Poet and spoken word artist Philip Boakye Dua Oyinka, known in the creative industry as Nana Asaase, is concerned about the kind of stories told to tourists at the various tourist sites in the country.
According to him, the presentations of some of the tour guides can be condescending, to say the least.
He revealed that he once went on a tour to Tetteh Quarshie’s cocoa farm, and the tour guide’s narration was offensive to the toils of the man who laboured for one of Ghana’s highest-earning exports.
Nana Asaase said that “the moment he started his narration, ‘Tetteh Quarshie smuggled cocoa to Ghana,’ I was like a young man holding it right there. I had to challenge him openly. I couldn’t hold it anymore. And all the gold they carried from here to whichever part of the world, they took it?” he questioned.
The poet believes that as much as narrations on historical pasts need to be factual, they must also project the image of the country and the individuals who laboured and toiled for the greater good of all.
Tetteh Quarshie, an agriculturalist, travelled to the island of Fernando Po now Bioko in Equatorial Guinea in 1870 and returned in 1876 to Ghana in order to introduce the cocoa crop.
Mr. Oyinka told host, Amelley Djosu on Joy Prime’s Celeb Biz Saturday, that he is also worried about the trade secrets, particularly around Ghana’s cocoa, being offered to foreigners on a silver platter.

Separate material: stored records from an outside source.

/-- One note at 44100 with a 100 ms decay, one render later: `exp(-1/4410)` is above the floor. -/
theorem test_meets_GlideAndEnvelopeAreExponentialOverTheReals :
    (0 : ℝ) < 100 * realTuning.sr / 1000 ∧
      realTuning.envFloor ≤ Real.exp (-((1 : ℕ) : ℝ) / (100 * realTuning.sr / 1000)) := by
  refine ⟨by norm_num [realTuning], ?_⟩
  have h := Real.add_one_le_exp (-((1 : ℕ) : ℝ) / (100 * realTuning.sr / 1000))
  exact le_trans (by norm_num [realTuning]) h

/-- The scale law of the default build, and a build with another one. -/
theorem test_meets_UnitFormulasInBinary32 :
    defaultParams.fbLaw = none ∧ defaultParams.tuning = defaultTuning defaultSampleRate := by decide

/-- The whole `TICK` read over the reals (R7): its sample is in `[-1, 1]`, whatever the state. -/
theorem test_tick_over_the_reals (oracle : DrumOracle ℝ) (e : EngineState ℝ) :
    -1 ≤ (tickWith realNum oracle e).out ∧ (tickWith realNum oracle e).out ≤ 1 := by
  have key : ∀ x : ℝ, -1 ≤ mixLimit realNum x ∧ mixLimit realNum x ≤ 1 := by
    intro x
    simp only [mixLimit, NumSys.clamp, NumSys.min, NumSys.max, NumSys.one, realNum]
    simp only [Bool.false_eq_true, if_false, Nat.cast_one, decide_eq_true_eq]
    split_ifs <;> constructor <;> linarith
  exact key _

/-- The other commands read over the reals (R7): the step length at the reset of the default build, and a
setter's clamp. -/
theorem test_start_over_the_reals (e : EngineState ℝ) (v : ℝ) :
    (startSeq realNum e).seq.samplesPerStep =
        e.params.tuning.sr * 60 / (e.cr.tempoBpm * e.params.stepsPerBeat) ∧
      (resetEngine realNum (defaultParams.map realNum.lit)).params.stepsPerBeat = 4 ∧
      ((setFloat realNum .resonance v e).cr.resonance = v ∨
        (setFloat realNum .resonance v e).cr.resonance = F32.toReal 0x00000000#32 ∨
        (setFloat realNum .resonance v e).cr.resonance = F32.toReal 0x3F800000#32) := by
  refine ⟨by simp [startSeq, stepLength, setRunning, realNum], rfl, ?_⟩
  simp only [setFloat, realNum, NumSys.clamp, NumSys.min, NumSys.max, FloatReg.lo, FloatReg.hi]
  simp only [Bool.false_eq_true, if_false, decide_eq_true_eq, EngineState.setCr_cr, writeReg]
  split_ifs <;> simp

theorem test_meets_DistortionOverTheReals :
    (0 : ℝ) ≤ 1 / 2 ∧ (1 / 2 : ℝ) ≤ 1 ∧ |(1 : ℝ)| ≤ 1 ∧ 1 < |(2 : ℝ)| ∧ (1 : ℝ) ≤ 2 := by norm_num

end Sys2Proof.Machine.Tests
end

section
/-! PROOFS. Rounding (00_scope.md R8): where a quotient stands among the binary32 magnitudes, and what the
three roundings answer there. -/

namespace Sys2Proof

/-! ### The two magnitudes around a quotient -/

/-- Magnitude bits of the greatest value not above `num/den`, before the cap at the infinity. -/
def F32.floorMag (num den : Nat) : Nat :=
  F32.spacing num den * 2 ^ 23 + num / (den * 2 ^ F32.spacing num den)

/-- `q` whole steps of a binade are `q` times its spacing, the first step of the next binade included. -/
theorem F32.scaled_steps {k q : Nat} (hq : q ≤ 2 ^ 24) (hk : 0 < k → 2 ^ 23 ≤ q) :
    F32.scaled (k * 2 ^ 23 + q) = q * 2 ^ k := by
  rcases Nat.lt_or_ge q (2 ^ 23) with hsub | hnorm
  · obtain rfl : k = 0 := by omega
    rw [Nat.zero_mul, Nat.zero_add, F32.scaled_of_lt (by omega), pow_zero, Nat.mul_one]
  · rcases hq.lt_or_eq with hlt | rfl
    · rw [show k * 2 ^ 23 + q = (k + 1) * 2 ^ 23 + (q - 2 ^ 23) by omega, F32.scaled_of_exp (by omega),
        Nat.sub_add_cancel hnorm]
    · rw [show k * 2 ^ 23 + 2 ^ 24 = (k + 1 + 1) * 2 ^ 23 + 0 by ring, F32.scaled_of_exp (by norm_num)]
      ring

theorem F32.scaled_floorMag (num den : Nat) :
    F32.scaled (F32.floorMag num den) =
      num / (den * 2 ^ F32.spacing num den) * 2 ^ F32.spacing num den :=
  F32.scaled_steps (F32.quotient_bounds num den).1.le (F32.quotient_bounds num den).2

theorem F32.scaled_floorMag_succ (num den : Nat) :
    F32.scaled (F32.floorMag num den + 1) =
      (num / (den * 2 ^ F32.spacing num den) + 1) * 2 ^ F32.spacing num den := by
  obtain ⟨hlt, hge⟩ := F32.quotient_bounds num den
  rw [F32.floorMag, Nat.add_assoc]
  exact F32.scaled_steps (Nat.succ_le_of_lt hlt) fun hk => Nat.le_succ_of_le (hge hk)

theorem F32.scaled_floorMag_mul_le (num den : Nat) : F32.scaled (F32.floorMag num den) * den ≤ num := by
  rw [F32.scaled_floorMag, Nat.mul_assoc, Nat.mul_comm _ den]
  exact Nat.div_mul_le_self _ _

theorem F32.lt_scaled_floorMag_succ_mul {num den : Nat} (hd : 0 < den) :
    num < F32.scaled (F32.floorMag num den + 1) * den := by
  rw [F32.scaled_floorMag_succ, Nat.mul_assoc, Nat.mul_comm _ den, Nat.mul_comm]
  exact Nat.lt_mul_div_succ _ (by positivity)

/-- The magnitudes not above a quotient. -/
theorem F32.le_floorMag_iff {num den m : Nat} (hd : 0 < den) :
    m ≤ F32.floorMag num den ↔ F32.scaled m * den ≤ num := by
  constructor
  · intro h
    exact (Nat.mul_le_mul_right den (F32.scaled_le_scaled.2 h)).trans (F32.scaled_floorMag_mul_le num den)
  · intro h
    have hlt := h.trans_lt (F32.lt_scaled_floorMag_succ_mul hd)
    exact Nat.lt_succ_iff.1 (F32.scaled_lt_scaled.1 (Nat.lt_of_mul_lt_mul_right hlt))

/-! ### The three roundings -/

theorem F32.roundDown_eq_min (num den : Nat) :
    F32.roundDown num den = min (F32.floorMag num den) F32.infMag := rfl

/-- The carry that rounding up gives a remainder. -/
theorem add_pred_div {r d : Nat} (hr : r < d) : (r + (d - 1)) / d = if r = 0 then 0 else 1 := by
  split
  · next h0 => exact Nat.div_eq_of_lt (by omega)
  · next h0 =>
    rw [show r + (d - 1) = r - 1 + d by omega, Nat.add_div_right _ (by omega), Nat.div_eq_of_lt (by omega)]

/-- A quotient that is no binary32 value is rounded up to the next one. -/
theorem F32.roundUp_eq_min {num den : Nat} (hd : 0 < den) :
    F32.roundUp num den =
      min (if F32.scaled (F32.floorMag num den) * den = num then F32.floorMag num den
        else F32.floorMag num den + 1) F32.infMag := by
  rw [F32.scaled_floorMag]
  unfold F32.roundUp F32.assemble F32.floorMag
  dsimp only
  generalize F32.spacing num den = k
  have hpos : 0 < den * 2 ^ k := by positivity
  have hnum := Nat.div_add_mod num (den * 2 ^ k)
  have hr := Nat.mod_lt num hpos
  have hiff : num / (den * 2 ^ k) * 2 ^ k * den = num ↔ num % (den * 2 ^ k) = 0 := by
    rw [show num / (den * 2 ^ k) * 2 ^ k * den = den * 2 ^ k * (num / (den * 2 ^ k)) by ring]
    omega
  have hceil : (num + (den * 2 ^ k - 1)) / (den * 2 ^ k) =
      num / (den * 2 ^ k) + if num % (den * 2 ^ k) = 0 then 0 else 1 := by
    rw [← add_pred_div hr, ← Nat.mul_add_div hpos, ← Nat.add_assoc, hnum]
  rw [hceil]
  simp only [hiff]
  split
  · rw [Nat.add_zero (num / _)]
  · rw [Nat.add_assoc]

/-- Whether a quotient is nearer to the magnitude above it, or as near and that magnitude is even. -/
def F32.roundsUp (num den : Nat) : Prop :=
  (F32.scaled (F32.floorMag num den) + F32.scaled (F32.floorMag num den + 1)) * den < 2 * num ∨
    ((F32.scaled (F32.floorMag num den) + F32.scaled (F32.floorMag num den + 1)) * den = 2 * num ∧
      F32.floorMag num den % 2 = 1)

/-- Rounding to nearest compares the quotient with the middle of the two magnitudes around it. -/
theorem F32.roundNearest_eq_min (num den : Nat) [Decidable (F32.roundsUp num den)] :
    F32.roundNearest num den =
      min (if F32.roundsUp num den then F32.floorMag num den + 1 else F32.floorMag num den)
        F32.infMag := by
  have hiff : F32.roundsUp num den ↔
      den * 2 ^ F32.spacing num den < 2 * (num % (den * 2 ^ F32.spacing num den)) ∨
        (2 * (num % (den * 2 ^ F32.spacing num den)) = den * 2 ^ F32.spacing num den ∧
          num / (den * 2 ^ F32.spacing num den) % 2 = 1) := by
    unfold F32.roundsUp
    rw [F32.scaled_floorMag, F32.scaled_floorMag_succ]
    unfold F32.floorMag
    generalize F32.spacing num den = k
    have hnum := Nat.div_add_mod num (den * 2 ^ k)
    generalize num / (den * 2 ^ k) = q at *
    generalize num % (den * 2 ^ k) = r at *
    have hmid : (q * 2 ^ k + (q + 1) * 2 ^ k) * den = 2 * (den * 2 ^ k * q) + den * 2 ^ k := by ring
    rw [hmid]
    omega
  rw [F32.roundNearest_eq, F32.assemble]
  simp only [← hiff]
  unfold F32.floorMag
  split
  · rw [Nat.add_assoc]
  · rfl

/-- Rounding down answers the greatest magnitude not above the quotient. -/
theorem F32.le_roundDown_iff {num den m : Nat} (hd : 0 < den) (hm : m ≤ F32.infMag) :
    m ≤ F32.roundDown num den ↔ F32.scaled m * den ≤ num := by
  rw [F32.roundDown_eq_min, le_min_iff, and_iff_left hm, F32.le_floorMag_iff hd]

/-- Rounding up answers the least magnitude not below the quotient. -/
theorem F32.roundUp_le_iff {num den m : Nat} (hd : 0 < den) (hm : m < F32.infMag) :
    F32.roundUp num den ≤ m ↔ num ≤ F32.scaled m * den := by
  rw [F32.roundUp_eq_min hd, min_le_iff, or_iff_left (Nat.not_le.2 hm)]
  have hle := F32.scaled_floorMag_mul_le num den
  split
  · next heq => rw [← F32.scaled_le_scaled, ← Nat.mul_le_mul_right_iff hd, heq]
  · next hne =>
    have hlt : num ≤ F32.scaled m * den ↔ ¬F32.scaled m * den ≤ num ∨ F32.scaled m * den = num := by
      omega
    rw [hlt, ← F32.le_floorMag_iff hd, Nat.succ_le_iff, ← Nat.not_le]
    refine ⟨.inl, fun h => h.elim id fun heq hm' => hne ?_⟩
    have hup := Nat.mul_le_mul_right den (F32.scaled_le_scaled.2 hm')
    omega

theorem F32.roundNearest_le_roundUp {num den : Nat} (hd : 0 < den) :
    F32.roundNearest num den ≤ F32.roundUp num den := by
  rcases (F32.roundUp_le num den).lt_or_eq with hlt | heq
  · exact F32.roundNearest_le_of_le hd hlt.le ((F32.roundUp_le_iff hd hlt).1 le_rfl)
  · rw [heq]
    exact F32.roundNearest_le num den

theorem F32.roundDown_mono {num den num' den' : Nat} (hd : 0 < den) (hd' : 0 < den')
    (h : num * den' ≤ num' * den) : F32.roundDown num den ≤ F32.roundDown num' den' := by
  have hm := F32.roundDown_le num den
  have hle := (F32.le_roundDown_iff hd hm).1 le_rfl
  rw [F32.le_roundDown_iff hd' hm]
  refine Nat.le_of_mul_le_mul_right (c := den) ?_ hd
  calc F32.scaled (F32.roundDown num den) * den' * den
      = F32.scaled (F32.roundDown num den) * den * den' := by ring
    _ ≤ num * den' := Nat.mul_le_mul_right _ hle
    _ ≤ num' * den := h

theorem F32.roundUp_mono {num den num' den' : Nat} (hd : 0 < den) (hd' : 0 < den')
    (h : num * den' ≤ num' * den) : F32.roundUp num den ≤ F32.roundUp num' den' := by
  rcases (F32.roundUp_le num' den').lt_or_eq with hlt | heq
  · have hle := (F32.roundUp_le_iff hd' hlt).1 le_rfl
    rw [F32.roundUp_le_iff hd hlt]
    refine Nat.le_of_mul_le_mul_right (c := den') ?_ hd'
    calc num * den' ≤ num' * den := h
      _ ≤ F32.scaled (F32.roundUp num' den') * den' * den := Nat.mul_le_mul_right _ hle
      _ = F32.scaled (F32.roundUp num' den') * den * den' := by ring
  · rw [heq]
    exact F32.roundUp_le num den

/-! ### Nearest, and the overflow threshold -/

/-- The two magnitudes around a quotient, over the reals. -/
theorem F32.scaled_floorMag_le_div_lt {num den : Nat} (hd : 0 < den) :
    (F32.scaled (F32.floorMag num den) : ℝ) ≤ num / den ∧
      (num / den : ℝ) < F32.scaled (F32.floorMag num den + 1) := by
  have hd' : (0 : ℝ) < den := Nat.cast_pos.2 hd
  rw [le_div_iff₀ hd', div_lt_iff₀ hd']
  exact ⟨by exact_mod_cast F32.scaled_floorMag_mul_le num den,
    by exact_mod_cast F32.lt_scaled_floorMag_succ_mul hd⟩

The spoken word artist is of the view that the mystique of Ghana’s various tourist sites, produce, and vital cultural antiquities must be preserved.
The poet wants a multi-sectoral approach to streamlining the country’s copyright structure to fit into the World Intellectual Property Organisation (WIPO).
This, when done, will help patent our heritage – things that identify us as Ghanaians – and be able to track their usage and the royalties that are due to the nation.